Monday, June 13, 2016

Review: Seveneves

Seveneves
Amazon
From Seveneves, by Neal Stephenson:
Open quote 

The moon blew up without warning and for no apparent reason."

What a great first line. Unfortunately, it's the best sentence of Neal Stephenson's novel "Seveneves." Still, this long novel features a global crisis that prompts some what-if questions that can be very entertaining to ponder (as long as it's only fiction).

After the jump, my review.


Grade: C+

Science fiction is hit or miss with me. For every novel I really like "Station Eleven" (Grade: A-), there's one I really don't "The Book of Strange New Things" (Grade: C-).

"Seveneves" reminds me of "The Martian," a novel turned into an Oscar-nominated movie. Like in that novel, the heroes are stranded away from earth and have to improvise to survive. In "The Martian", it's a lone astronaut on Mars. In "Seveneves", it's as many humans as can be launched into Earth orbit before a rain of meteors from the exploded moon makes Earth uninhabitable for thousands of years. Like "The Martian," "Seveneves" is filled with high tech problems to solve, one by one, described in jargon only a space junkie could love. Stuff like this:
They had to figure out some way to get Tekla inside Izzy. And since the OVL was jury-rigged, it didn't have a docking port like a normal spacecraft. There was no hatch, no way of mating to an airlock.
Source: Seveneves.
The human interest stories interspersed with the technology descriptions are almost funny in a campy sort of way. This is how Stephenson describes how one main character, "Doob", falls in love:
His working hypothesis was that the breakup of the moon had made Doob young again, exfoliating layers of emotional callus from his soul and leaving a pink shiny impressionable heart just waiting to be colonized by the first appealing woman who came along.
Source: Seveneves.
So, why did I choose to read "Seveneves?" It came highly recommended. It was one of five books Bill Gates recommends you read this summer: "You might lose patience with all the information you'll get about space flight" (you think?) "but I loved the technical details" (me, not so much).

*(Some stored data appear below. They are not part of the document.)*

/-- Takeover and degradation (R455 to R457, R464, R465): a paired secondary takes over on ABDICATE, and where the primary's bundle of a
frame that it transmits has not appeared in time; a link down for ELIG_HOLD frames and XLATE_MAX frames without a verdict degrade a
formed pair; a degraded primary whose condition has been clear for 1,024 frames asks its twin to join again. None of it happens
otherwise. -/
def Obligations.TakeoverAndDegradation : Prop :=
  ∀ s : State, running s = true → Inv s →
    let silent := s.twin.pair = .pairedB ∧ txFrame s (silenceFrame s) = true ∧
      ¬(s.twin.bundleSeen = true ∧ s.twin.lastBundle = silenceFrame s)
    let gone := paired s = true ∧ s.twin.linkUp = false ∧ fld s F.WOD_PAIR_CFG_ELIG_HOLD ≤ s.twin.downFrames
    let late := s.twin.pair = .pairedA ∧ fld s F.WOD_PAIR_CFG_XLATE_MAX ≤ s.twin.xlateRun
    let clear := s.twin.pair = .degradedA ∧ joinBarred s = false ∧ 1024 ≤ s.twin.clearRun
    (∀ frame code, (s.twin.pair = .pairedB → Goes (.abdicate frame code) s (Sys2Proof.Claims.TakenOver s)) ∧
      (s.twin.pair ≠ .pairedB → exec (.abdicate frame code) s = .next s)) ∧
    (silent → Goes .takeoverSilence s (Sys2Proof.Claims.TakenOver s)) ∧ (¬silent → exec .takeoverSilence s = .next s) ∧
    (gone → Goes .eligHoldExpiry s (Sys2Proof.Claims.Degrades 2 s)) ∧ (¬gone → exec .eligHoldExpiry s = .next s) ∧
    (late → Goes .xlateExpiry s (Sys2Proof.Claims.Degrades 4 s)) ∧ (¬late → exec .xlateExpiry s = .next s) ∧
    (clear → Goes .rejoinCountExpiry s fun t => ∃ own : BitVec 256,
      t.twin = { s.twin with hello := none, clearRun := 0, nonce := some own } ∧
        t.sent = if s.twin.linkUp then
          .woad 0 0 (.hello (strapB s) own.toNat) [clearHello (woadPayload s.fuse.deviceId (.hello (strapB s) own.toNat))] :: s.sent
          else s.sent) ∧
    (¬clear → exec .rejoinCountExpiry s = .next s)

/-! ## Security (chapter 14) -/

/-- JTAG (R480, R481): BYPASS in every state, IDCODE in all but SCRAPPED, the others neither in FIELD nor in SCRAPPED. -/
def Obligations.JtagByLifeCycle : Prop :=
  ∀ s : State,
    (Goes .jtagBypass s fun t => t = { s with sec := { s.sec with jtag := .bypass } }) ∧
    (s.fuse.lc ≠ 4 → Goes .jtagIdcode s fun t =>
      t = { s with sec := { s.sec with jtag := .idcode }, sent := .idcode 0x0640A1C3 :: s.sent }) ∧
    (s.fuse.lc = 4 → exec .jtagIdcode s = .next s) ∧
    (s.fuse.lc ≠ 4 → s.fuse.lc ≠ 2 →
      (Goes .jtagSamplePreload s fun t => t = { s with sec := { s.sec with jtag := .samplePreload } }) ∧
      (Goes .jtagExtest s fun t => t = { s with sec := { s.sec with jtag := .extest } }) ∧
      Goes .jtagDebug s fun t => t = { s with sec := { s.sec with jtag := .debug } }) ∧
    (s.fuse.lc = 2 ∨ s.fuse.lc = 4 →
      exec .jtagSamplePreload s = .next s ∧ exec .jtagExtest s = .next s ∧ exec .jtagDebug s = .next s)

/-- An accepted transition token (R475, R477, R479): SAFE_STOP_N, the new state in the fuses, with those that go with it, every byte of the
memories zero, no key left, the tamper latch clear, and a halt. -/
def Sys2Proof.Claims.LifeCycleMoves (target : Nat) (t : State) : Prop :=
  t.fuse.lc = target ∧ t.pwr.safeStop = true ∧ t.pwr.phase = .halted ∧ t.ind.latch = false ∧ t.sec.slots = [] ∧
    t.twin.session = false ∧ fld t F.SUP_LC_STAT_STATE = 2 ∧ (target = 2 → t.fuse.dbgLock = true) ∧
    (target = 3 ∨ target = 4 → t.fuse.kill = true ∧ t.fuse.keyDestroyed = true) ∧ ∀ a, a < 2 ^ 40 → byteAt t a = 0

/-- Life-cycle tokens (R475 to R479): GO takes the mailbox's tokens and starts their check, from a requester that reaches the block, unless one
runs. At its end a refused token changes no fuse, is recorded and shows its reason; an accepted transition moves the life cycle; an
accepted latch-clear token clears the tamper latch. Without a check nothing ends. -/
def Sys2Proof.Claims.LifeCycleTokens (s : State) : Prop :=
  let k := firstToken s
  (∀ r,
    (reachesSup s r = false → Goes (.lcGo r) s (Refused r 0x7C1038 s)) ∧
    (reachesSup s r = true → fld s F.SUP_LC_STAT_STATE = 1 → exec (.lcGo r) s = .next s) ∧
    (reachesSup s r = true → fld s F.SUP_LC_STAT_STATE ≠ 1 → Goes (.lcGo r) s fun t =>
      fld t F.SUP_LC_STAT_STATE = 1 ∧ fld t F.SUP_LC_STAT_REASON = 0 ∧ SameRegsBut [F.SUP_LC_STAT_STATE.addr] s t ∧
        t = { s with regs := t.regs, sec := { s.sec with tokens := mboxBytes s 0x2400 512 } })) ∧
  (fld s F.SUP_LC_STAT_STATE ≠ 1 → exec .lcTokenDone s = .next s) ∧
  (fld s F.SUP_LC_STAT_STATE = 1 → Goes .lcTokenDone s fun t =>
    match tokenReason s k (secondToken s) with
    | some n => t.fuse = s.fuse ∧ t.ind.latch = s.ind.latch ∧ t.pwr = s.pwr ∧ t.mem = s.mem ∧ t.sec = s.sec ∧
        fld t F.SUP_LC_STAT_STATE = 3 ∧ fld t F.SUP_LC_STAT_REASON = n ∧ (s.log.queue.length < 256 → Recorded t 0x90 0x0E 1 1)
    | none => if latchClear s k = true then
        t.fuse = s.fuse ∧ t.ind.latch = false ∧ t.pwr = s.pwr ∧ t.mem = s.mem ∧ fld t F.SUP_LC_STAT_STATE = 2
      else Sys2Proof.Claims.LifeCycleMoves k.target t)

/-- A refused key setup (R492): counted and recorded, and the slots keep their keys. -/
def Sys2Proof.Claims.SetupRefused (s t : State) : Prop :=
  t.sec = s.sec ∧ t.sent = s.sent ∧ Counted F.WDN_SEC_CNT_KX_REFUSED s t ∧
    (s.log.queue.length < 256 → Recorded t 0x90 0x0E 3 1)

/-- Key setup (R491 to R493): GO takes the mailbox's request, from a requester that reaches the block, and is refused while a setup runs. At
its end a refused setup shows its reason, and any other gives its slot new keys with fresh counters, in place of old ones, and signals
MSI-X vector 1; where units wait for the host, they may go out with it. Without a setup nothing ends. -/
def Sys2Proof.Claims.KeySetups (s : State) : Prop :=
  let q := kxOf s.sec.kxReq
  (∀ r,
    (reachesSup s r = false → Goes (.kxGo r) s (Refused r 0x7C1030 s)) ∧
    (reachesSup s r = true → fld s F.SUP_KX_STAT_STATE = 1 → Goes (.kxGo r) s (Sys2Proof.Claims.SetupRefused s)) ∧
    (reachesSup s r = true → fld s F.SUP_KX_STAT_STATE ≠ 1 → Goes (.kxGo r) s fun t =>
      fld t F.SUP_KX_STAT_STATE = 1 ∧ fld t F.SUP_KX_STAT_REASON = 0 ∧ fld t F.SUP_KX_STAT_SLOT = regWord s 0x7C4000 % 256 ∧
        SameRegsBut [F.SUP_KX_STAT_STATE.addr] s t ∧
        t = { s with regs := t.regs, sec := { s.sec with kxTamper := false, kxReq := mboxBytes s 0 280 } })) ∧
  (fld s F.SUP_KX_STAT_STATE ≠ 1 → exec .kxDone s = .next s) ∧
  (fld s F.SUP_KX_STAT_STATE = 1 → Goes .kxDone s fun t =>
    match kxReason s q with
    | some n => Sys2Proof.Claims.SetupRefused s t ∧ fld t F.SUP_KX_STAT_STATE = 3 ∧ fld t F.SUP_KX_STAT_REASON = n
    | none => fld t F.SUP_KX_STAT_STATE = 2 ∧ (∃ l, t.sent = l ++ .msix 1 :: s.sent) ∧
        (s.sec.out = [] → ∃ priv,
          let k : SlotKeys := ⟨q.slot, q.client, kxKeys q priv, 0, 0, [], []⟩
          t.sec.slots = k :: s.sec.slots.filter fun x => x.slot ≠ q.slot))

/-- Comparator n trips with VDD_CORE applied (R439, R493, R499, R500): LATCH, and no key of a slot or of Woad is left; with TAMPER_HALT every
byte of the memories is zero as well, both signals stand asserted, and the device halts. -/
def Sys2Proof.Claims.Tripped (s t : State) : Prop :=
  t.ind.latch = true ∧ t.sec.slots = [] ∧ t.twin.session = false ∧ t.twin.keys = [] ∧
    (flag s F.WDN_SEC_CFG_TAMPER_HALT = true → t.pwr.phase = .halted ∧ t.pwr.safeStop = true ∧ t.pwr.faultN = true ∧
      ∀ a, a < 2 ^ 40 → byteAt t a = 0) ∧
    (flag s F.WDN_SEC_CFG_TAMPER_HALT = false → t.pwr = s.pwr)

/-- Tamper (R499, R500): an enabled comparator trips; without VDD_CORE a trip but that of comparator 2 latches for the wake, while Indigo has
its supply; the mesh trips comparator 0 after two failures in a row. Nothing else of either has an effect. -/
def Sys2Proof.Claims.TamperTrips (s : State) : Prop :=
  (∀ n : Fin 4,
    let on := maskBit s F.WDN_SEC_CFG_TAMPER_EN n.val = true
    let asleep := coreApplied s = false ∧ n.val ≠ 2 ∧ s.ind.powered = true
    (on → coreApplied s = true → Goes (.tamperTrip n) s (Sys2Proof.Claims.Tripped s)) ∧
    (on → asleep → Goes (.tamperTrip n) s fun t => t = { s with ind := { s.ind with
      latch := true, asleepTrip := s.ind.asleepTrip ||| 2 ^ n.val, asleepDue := s.ind.asleepDue ||| 2 ^ n.val } }) ∧
    (¬on ∨ (coreApplied s = false ∧ ¬asleep) → exec (.tamperTrip n) s = .next s)) ∧
  (let checks := s.ind.powered = true ∧ maskBit s F.WDN_SEC_CFG_TAMPER_EN 0 = true;
    (¬checks → ∀ ok, exec (.meshCheck ok) s = .next s) ∧
    (checks → (Goes (.meshCheck true) s fun t => t = { s with ind := { s.ind with meshFails := 0 } }) ∧
      (s.ind.meshFails = 0 → Goes (.meshCheck false) s fun t => t = { s with ind := { s.ind with meshFails := 1 } }) ∧
      (1 ≤ s.ind.meshFails → coreApplied s = true → Goes (.meshCheck false) s fun t =>
        Sys2Proof.Claims.Tripped s t ∧ t.ind.meshFails = 0) ∧
      (1 ≤ s.ind.meshFails → coreApplied s = false → Goes (.meshCheck false) s fun t =>
        t = { s with ind := { s.ind with meshFails := 0, latch := true, asleepTrip := s.ind.asleepTrip ||| 1,
                                         asleepDue := s.ind.asleepDue ||| 1 } })))

/-- Life-cycle tokens, key setup and tamper (R475 to R479, R491 to R493, R499, R500). -/
def Obligations.TokensKeysAndTamper : Prop :=
  ∀ s : State, Inv s → Sys2Proof.Claims.TamperTrips s ∧
    (running s = true → Sys2Proof.Claims.LifeCycleTokens s ∧ Sys2Proof.Claims.KeySetups s)

/-- A descriptor completes with a status (R495): its completion is written while the ring has room and none waits, with MSI-X vector 0, and
waits otherwise. -/
def Sys2Proof.Claims.Completes (index status slot : Nat) (s t : State) : Prop :=
  ∃ c : Compl, c.index = index ∧ c.status = status ∧ c.slot = slot ∧
    if s.sec.compls = [] ∧ complFull s = false then
      t.sent = .msix 0 :: .completion (fld s F.SUP_CMP_HEAD_HEAD) c (complBytes c) :: s.sent ∧ t.sec.compls = []
    else t.sent = s.sent ∧ t.sec.compls = s.sec.compls ++ [c]

/-- A doorbell from a requester that reaches the block moves TAIL, and while the rings are in use it hands on the descriptors up to it
(R495), stated for one: a well-formed one of a slot with keys joins the messages or the buffers; a malformed one completes with
status 4, and one of another slot with 3. -/
def Sys2Proof.Claims.DoorbellsHandOn (r : Requester) (tail : BitVec 12) (s : State) : Prop :=
  let old := fld s F.SUP_CMD_TAIL_TAIL
  let size := fld s F.SUP_CMD_CTL_SIZE
  let reach := reachesSup s r = true
  let one := flag s F.SUP_CMD_CTL_EN = true ∧ 1 < size ∧ old < size ∧ tail.toNat = (old + 1) % size ∧ s.sec.out = []
  (¬reach → ∀ ds, Goes (.cmdDoorbell r tail ds) s (Refused r 0x7C1024 s)) ∧
  (reach → flag s F.SUP_CMD_CTL_EN = false → ∀ ds, Goes (.cmdDoorbell r tail ds) s fun t =>
    fld t F.SUP_CMD_TAIL_TAIL = tail.toNat ∧ t = { s with regs := t.regs }) ∧
  (reach → one → ∀ w : BitVec 128,
    let d := cmdDescOf w
    let known := (slotKeys s d.slot).isSome = true
    (descOk d = true → known → Goes (.cmdDoorbell r tail [w]) s fun t => fld t F.SUP_CMD_TAIL_TAIL = tail.toNat ∧
      t = { s with regs := t.regs, sec := if d.dkind = 0 then { s.sec with cmds := s.sec.cmds ++ [⟨old, d.slot, d.len⟩] }
        else { s.sec with bufs := s.sec.bufs ++ [⟨old, d.slot, d.len⟩] } }) ∧
    (descOk d = true → ¬known → Goes (.cmdDoorbell r tail [w]) s (Sys2Proof.Claims.Completes old 3 d.slot s)) ∧
    (descOk d = false → Goes (.cmdDoorbell r tail [w]) s (Sys2Proof.Claims.Completes old 4 d.slot s)))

Setting aside the dry geeky explanations, the clumsy character development, and the space cowboy adventure aspects of some of the plot developments, there's still something oddly compelling about the wholly implausible premise. Just what would it be like to be the last humans alive? What would you take with you for possibly thousands of years of humanity's exile in space? Frozen sperm and eggs? Probably. But how about the Mona Lisa? Which would be more useful, the President of the United States or spare toothbrushes? It's those quirky questions that ultimately saves this novel for me, barely.

You, on the other hand, might want to give one of Bill Gates's other picks a chance instead. Or rent "The Martian" on Netflix — it's only two hours of your time. Or you can wait until "Seveneves" makes a blockbuster of a movie itself one of these summers. I look forward to that.